Je monte maintenant un petit escalier biscornu pour accéder aux chambres et retrouve encore ce crépit bien hideux, du moins dans le couloir. Comme dans tout hôtel qui se respecte, le choix est grand : petite chambre, moyenne ou suite. J’explore, paisiblement, entre les éviers cassés, les radiateurs renversés, les tables déplacées. Et essaie de m’imaginer la vie des hôtes dans cet hôtel maintenant oublié du temps et des hommes. Entre visites touristiques et gastronomie, la vie devait être douce. Du moins jusqu’en 2011, si j’en crois les documents aperçus.
Enfin, voilà que nous avons terminé d’explorer ce labyrinthe hôtelier. Nous ressortons et prenons quelques clichés de la façade et de la végétation qui l’envahit. Néanmoins, nous les publions pas afin de conserver la localisation exacte de l’Hôtel de la Vallée. Elle est trop reconnaissable et son emplacement serait découvert en deux en trois mouvement.
Puis, Tim remarque une autre bâtisse, dans les mêmes couleurs que l’hôtel, mais du côté opposé de la route. Nous y allons et découvrons des chambres supplémentaires. Vraiment, cet hôtel ne paye pas de mine mais pouvait accueillir énormément de monde pour sa situation.
Instant
35 secondes d’ambiance sonore et visuelle dans une chambre de l’Hôtel de la Vallée. Vous pourrez entendre le chant des oiseaux et le faible ronronnement de la rivière.
Montage avec DaVinci Resolve 17.
Pour la petite histoire
Lorsque l’on fouille un peu l’histoire de cet hôtel, les superlatifs semblent ne pas manquer pour décrire la situation, la cave, les plats proposés et l’ambiance générale. Ris de veau à la crème et aux morilles, petite nage d’écrevisses, jambon cuit au foin, pied de cochon ou encore andouillette au chou tiède… sous la tonnelle de glycine, ce devait être exceptionnel. On y faisait bonne chère et bonne hydratation. Plusieurs milliers références ornent la cave, allant du château Yquem au Petrus en passant par le Mouton Rotschild.
Le dernier propriétaire connu reprend l’affaire vers 1983 et est déjà la troisième génération : père et grand-mère étaient passés avant. Je ne parviens pas à remonter plus avant dans l’histoire, mais des cartes postales traînent en ligne et montrent d’antiques tractions avant devant l’établissement. Il dû être fondé dans l’entre deux guerres. De nos jours, l’ancien propriétaire de cet hôtel semble avoir repris une activité hôtelière dans la même région.

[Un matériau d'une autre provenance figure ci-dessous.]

/-- In deterministic mode a word's message or part leaves at the seal, before its commit (R430). -/
def noteGone (g seq : Nat) (s : State) : State :=
  if isDet s g then modGrp s g fun G => { G with gone := seq :: G.gone } else s

/-- A part bound for another device leaves: sealed, in order, over a link that is up (R229, R230); it is an external
effect (R329). -/
def sendPart (i : Nat) (s : State) : State :=
  match s.outParts[i]? with
  | none => s
  | some o =>
    let before (x : OutPart) : Bool := x.part.src = o.part.src && x.dev = o.dev && x.dst = o.dst && x.port = o.port && !x.sent
    match hwRoute s o.dev with
    | none => s
    | some n =>
      if o.sent || !partMay s o.part || (s.outParts.take i).any before || chanStopped s n 2 then s
      else extEff (lkOf o.part.src)
        (noteGone o.part.src o.part.seq { s with outParts := s.outParts.set i { o with sent := true } })

/-! ### Link messages (R232, R376) -/

/-- The link on which a message leaves: by its launch's fixed routes, or, for one that this device forwards, toward its
device (R376). -/
def msgLink (s : State) (m : Msg) : Option Nat :=
  if m.sdev ≠ deviceNo s then hwRoute s m.ddev
  else match nfind (launch s (lkOf m.src)).routes m.ddev with
  | some n => if linkUp s n then some n else none
  | none => none

/-- A message that this device forwards leaves, in the order of its channel (R376); with no link up toward its device
it is discarded and counted (R375; DEDUCED, log 155). -/
def forwardMsg (i : Nat) (m : Msg) (s : State) : State :=
  let same (x : Msg) : Bool := x.inChan m.sdev m.src m.ddev m.dst m.chan && x.stage = 3
  if (s.msgs.take i).any same then s
  else match msgLink s m with
    | none => loseOn (linkToward s m.ddev) { s with msgs := s.msgs.eraseIdx i }
    | some n => if chanStopped s n 2 then s else { s with msgs := s.msgs.set i { m with stage := 1 } }

/-- LSND_SEND (R232, R262, R430): once its word lets it go, and in order in its channel, a message is sent and its
source lock is freed. A message of another device is forwarded.
A message whose route is down is discarded and counted (R374, R375). -/
def sendMsg (i : Nat) (s : State) : State :=
  match s.msgs[i]? with
  | none => s
  | some m =>
    let same (x : Msg) : Bool := x.inChan m.sdev m.src m.ddev m.dst m.chan && x.stage = 0
    if m.stage = 3 then forwardMsg i m s
    else if m.stage ≠ 0 || m.sdev ≠ deviceNo s || !maySend s m.src m.seq m.after || (s.msgs.take i).any same then s
    else if m.ddev = deviceNo s then
      linkUnlock m.core m.lock (noteGone m.src m.seq { s with msgs := s.msgs.set i { m with stage := 1 } })
    else match msgLink s m with
      | none =>
        let n := (nfind (launch s (lkOf m.src)).routes m.ddev).getD (linkToward s m.ddev)
        linkUnlock m.core m.lock (loseOn n { s with msgs := s.msgs.eraseIdx i })
      | some n =>
        if chanStopped s n 2 then s
        else extEff (lkOf m.src)
          (linkUnlock m.core m.lock (noteGone m.src m.seq { s with msgs := s.msgs.set i { m with stage := 1 } }))

/-- A message of this device to itself arrives, in the order of its channel. -/
def arriveOwn (i : Nat) (s : State) : State :=
  match s.msgs[i]? with
  | none => s
  | some m =>
    let before (x : Msg) : Bool := x.inChan m.sdev m.src m.ddev m.dst m.chan && decide (x.stage < 2)
    if m.stage ≠ 1 || m.ddev ≠ deviceNo s || (s.msgs.take i).any before then s
    else { s with msgs := s.msgs.set i { m with stage := 2 } }

/-- A message of another device arrives (R231). -/
def arriveMsg (dev src dst chan : Nat) (bytes : List Byte) (s : State) : State :=
  if dev = deviceNo s || !devPresent s dev then s
  else
    let m : Msg :=
      { src := src, sdev := dev, dst := dst, ddev := deviceNo s, chan := chan, seq := 0, bytes := bytes, lock := 0,
        core := 0, stage := 2 }
    { s with msgs := s.msgs ++ [m] }

/-- A message of one device to another arrives, to be forwarded (R376). -/
def arriveOnward (dev ddev src dst chan : Nat) (bytes : List Byte) (s : State) : State :=
  if dev = deviceNo s || ddev = deviceNo s || !devPresent s dev || !devPresent s ddev then s
  else
    let m : Msg :=
      { src := src, sdev := dev, dst := dst, ddev := ddev, chan := chan, seq := 0, bytes := bytes, lock := 0, core := 0,
        stage := 3 }
    { s with msgs := s.msgs ++ [m] }

/-- A port entry of another device arrives (R225, R229): 64 lane values, and the mask. -/
def arrivePart (dev dst port : Nat) (bytes : List Byte) (s : State) : State :=
  if dev = deviceNo s || !devPresent s dev then s
  else
    let x := ofBytes bytes
    let vals := (List.range (widthOf s dst)).map fun l => (l, BitVec.ofNat 32 (nbits x (32 * l + 31) (32 * l)))
    let p : PortPart := ⟨remoteSrc + dev, 0, vals, BitVec.ofNat 64 (nbits x 2111 2048), true, {}⟩
    let c := chanAt s dst port
    setChan dst port { c with parts := c.parts ++ [p] } s

/-- LINK_MESSAGE_ARRIVE (R232): 0 the device's own message `i`; 1 a message of another device; 2 a port entry; 3 a
message of another device to device `i`, not this one. -/
def linkArrive (what i dev src dst chan : Nat) (bytes : List Byte) (s : State) : State :=
  match what with
  | 0 => arriveOwn i s
  | 1 => arriveMsg dev src dst chan bytes s
  | 3 => arriveOnward dev i src dst chan bytes s
  | _ => arrivePart dev dst chan bytes s

/-! ### Reads that agents outside the array ask for (R279, R397) -/

/-- What an agent outside the array got for a read is kept (R278, R373). -/
def answer (agent pa : Nat) (data : Option (List Byte)) (s : State) : State :=
  { s with replies := s.replies ++ [{ agent := agent, addr := pa, data := data }] }

/-- Agent `n` reaches the sectors of some addresses under a PARTID, and reads those of `reads`: `k` follows once every
read has been served. Until then, or while DRAM sleeps there, the request waits (R279, R397). -/
def outsideReach (n pid : Nat) (touch reads : List Nat) (k : State → State) (s : State) : State :=
  if touch.any (dramSleeps s) then meetAsleep s
  else
    let r := askReads (.agent n) pid (reads.map fun a => (a, 0)) s
    if r.1 then k r.2 else r.2

/-- Agent `n` reads the sector of an address. -/
def outsideAsk (n pa pid : Nat) (k : State → State) (s : State) : State := outsideReach n pid [pa] [pa] k s

/-- Agent `n` writes bytes within the sector of an address: a sector that the L2 takes is read first. -/
def outsideWrite (n : Nat) (who : Agent) (pa : Nat) (bs : List Byte) (pid : Nat) (s : State) : State :=
  outsideReach n pid [pa] (if allocates s pa pid then [pa] else []) (busWrite who pa bs pid) s

/-- Agent `n` runs an atomic on `b` bytes; it is answered with the old value, or as poison where there is none. -/
def outsideAtomic (n agent : Nat) (who : Agent) (pa op ty b c pid : Nat) (s : State) : State :=
  let w := atomSize ty
  outsideAsk n pa pid (fun s => match busRead s pa w with
    | some old => answer agent pa (some (toBytes w old)) (busWrite who pa (toBytes w (atomNew op ty old b c)) pid s)
    | none => answer agent pa none s) s

/-! ### Requests of other devices (R373) -/

/-- A remote request performs at this device's home agent: 0 a read of a sector, 1 a write of bytes within a sector, 2
an atomic with its operation, type and operands, answered with the old value. A poisoned sector is answered as poison,
and an atomic leaves it. -/
def remoteRequest (what pa op ty b c partid : Nat) (bytes : List Byte) (s : State) : State :=
  let p := pa % 2 ^ 48
  match what with
  | 0 =>
    let a := 64 * (p / 64)
    outsideAsk 6 a (partid % 64) (fun s => answer 3 a (if isPoison s a then none else some (l2Read s a 64)) s) s
  | 1 => if 64 < p % 64 + bytes.length then s else outsideWrite 6 .outside p bytes (partid % 64) s
  | _ => if p % atomSize ty ≠ 0 then s else outsideAtomic 6 3 .outside p op ty b c (partid % 64) s

/-! ### Flits and the links' state (R374, R375) -/

/-- A stop signal is counted for its channel. -/
def countStop (n ch : Nat) (s : State) : State :=
  let x := reg s (rLk n 0x18)
  setReg s (rLk n 0x18) (setBits x (16 * ch + 15) (16 * ch) (nbits x (16 * ch + 15) (16 * ch) + 1))

/-- FLIT_RECEIVE (R374): a flit on link `n`: 0 its payload is whole, and acts by the events of its kind; 1 it fails
its CRC and is not seen; 2 the peer asks for a resend; 3 stop and 4 go for channel `x`; 5 the peer has freed port
part `x`, 6 it has received message `x`, and 7 a group of another device has retired: `x` names its device with four
times the group. -/
def flitReceive (n what x : Nat) (s : State) : State :=
  if !linkUp s n || 4 ≤ n then s
  else match what with
    | 2 => setReg s (rLk n 0x10) (reg s (rLk n 0x10) + 1)
    | 3 => if x < 4 then countStop n x { s with linkStop := s.linkStop ||| 2 ^ (4 * n + x) } else s
    | 4 => if x < 4 then { s with linkStop := setBits s.linkStop (4 * n + x) (4 * n + x) 0 } else s
    | 5 => match s.outParts[x]? with
      | some o => if o.sent && hwRoute s o.dev = some n then { s with outParts := s.outParts.eraseIdx x } else s
      | none => s
    | 6 => match s.msgs[x]? with
      | some m =>
        if m.stage = 1 && m.ddev ≠ deviceNo s && msgLink s m = some n then { s with msgs := s.msgs.eraseIdx x } else s
      | none => s
    | 7 =>
      let p := (x % 4, x / 4)
      if hwRoute s p.1 = some n && p.1 ≠ deviceNo s && !s.farRetired.contains p then
        { s with farRetired := s.farRetired ++ [p] }
      else s
    | _ => s

/-- Bits of TSTAT, with the interrupt of a change (R387). -/
def setTstat (bit : Nat) (on : Bool) (s : State) : State :=
  let old := reg s rTStat
  let new := setBits old bit bit (b2n on)
  if old = new then s else raiseInt 7 (setReg s rTStat new)

/-- LLOCK: the device is aligned over some link that is up (R378). -/
def setLlock (s : State) : State :=
  setTstat 1 ((List.range 4).any fun n => linkUp s n && (lkstat s n).testBit 3) s

/-- The island's restart of a link has ended (R394). -/
def linkRestarted (n : Nat) (s : State) : State :=
  if s.island.restart = some (0x4E + n) then { s with island := { s.island with restart := none } } else s

/-- LINK_UP (R374): a link that trains comes up, with its peer and lanes; the island has set the links up in stage 4 of
boot (R389). A link that goes up raises an interrupt (R387). -/
def linkComesUp (n peer lanes : Nat) (s : State) : State :=
  match nfind s.retrain n with
  | none => s
  | some _ =>
    if s.island.stage < 5 then s
    else
      let s1 := setReg { s with retrain := ndel s.retrain n } (rLk n 8) (1 + peer % 4 * 2 + lanes % 32 * 16)
      let s2 := linkRestarted n (setLlock s1)
      if linkUp s n then s2 else raiseInt 5 s2

/-- LINK_DOWN (R374): a link that has not retrained within 1 ms goes down; the messages in flight on it are
discarded and counted, and its port entries are lost. -/
def linkGoesDown (n : Nat) (s : State) : State :=
  match nfind s.retrain n with
  | none => s
  | some t =>
    if s.now < t + 1000000 then s
    else
      let gone (m : Msg) : Bool := m.stage = 1 && m.ddev ≠ deviceNo s && msgLink s m = some n
      let s1 := (s.msgs.filter gone).foldl (fun s _ => loseOn n s) s
      let s2 : State := { s1 with
        msgs := s1.msgs.filter fun m => !gone m
        outParts := s1.outParts.filter fun o => !(o.sent && hwRoute s o.dev = some n)
        retrain := ndel s1.retrain n
        linkStop := s1.linkStop - nbits s1.linkStop (4 * n + 3) (4 * n) * 2 ^ (4 * n) }
      let was := linkUp s n
      let s3 := linkRestarted n (setLlock (setReg s2 (rLk n 8) (setBits (setBits (reg s2 (rLk n 8)) 0 0 0) 3 3 0)))
      if was then raiseInt 5 s3 else s3

/-- LKCTL_RETRAIN (R375): a write of 1 to RETRAIN of link `n`. -/
def retrainLink (n : Nat) (s : State) : State :=
  if 4 ≤ n then s else regWrite .host (rLk n 0) (reg s (rLk n 0) ||| 2) [0] s

/-! ### Time (R8, R377 to R379) -/

/-- The offset of four timestamps, toward zero. -/
def offsetOf (t1 t2 t3 t4 : Nat) : Int := ((t2 : Int) - t1 - ((t4 : Int) - t3)).tdiv 2

/-- LINK_TIME_EXCHANGE (R377): a follower measures its offset over link `n` to its time source and slews it out, in place
of what is left of the last one; it is then aligned to that peer. -/
def linkTime (n t1 t2 t3 t4 : Nat) (s : State) : State :=
  if isMaster s || !linkUp s n || 4 ≤ n || timeSource s ≠ some (linkPeerDev s n) then s
  else
    let o := offsetOf t1 t2 t3 t4
    let s1 := setReg { s with slew := -(o * 1000000000) } (rLk n 0x28) (cut 64 o)
    setLlock (setReg s1 (rLk n 8) (reg s1 (rLk n 8) ||| 8))

/-- The rate correction that the clock's servo chooses, within 200 ppm (R8). -/
def servoRate (s : State) : Int := (Config.freeValue s.ticks % 400001 : Nat) - 200000

/-- PTP_MESSAGE (R6, R379): a message on an Ethernet port and in a PTP domain, those that TSYNC names; one that
completes a delay exchange gives the offset, and `lock` says whether the clock is then locked. In hardware mode the
offset is slewed out and the servo sets the rate; in host-assisted mode the next interval's record carries it to the
driver. -/
def ptpMessage (m : PtpMsg) (lock : Bool) (t1 t2 t3 t4 : Nat) (s : State) : State :=
  let o := offsetOf t1 t2 t3 t4
  if reg s rTSync % 4 ≠ m.port || nbits (reg s rTSync) 9 2 ≠ m.dom then s else
  let s1 := if m.whole then setReg s rTOffset (cut 64 o) else s
  let s2 :=
    if !m.whole || (reg s rDutySel).testBit 5 then s1
    else setReg { s1 with slew := -(o * 1000000000) } rTRate (cut 64 (servoRate s))
  setTstat 0 lock s2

Les vues satellites ne montrent malheureusement pas grand chose au fil des années. Peu de changement et rien de très compréhensible sur un lieu aussi ramassé sur lui-même.
Ne cherchez pas d’infos de localisation ou une partie histoire détaillée sur ce lieu, je n’en donnerai pas ni n’en publierai tant que l’Hôtel de la Vallée sera abandonné. Respectons-le pour la vie qu’il accueillit jadis, pour les gens qu’y vécurent et pour son éventuelle future vie (destruction, réhabilitation…).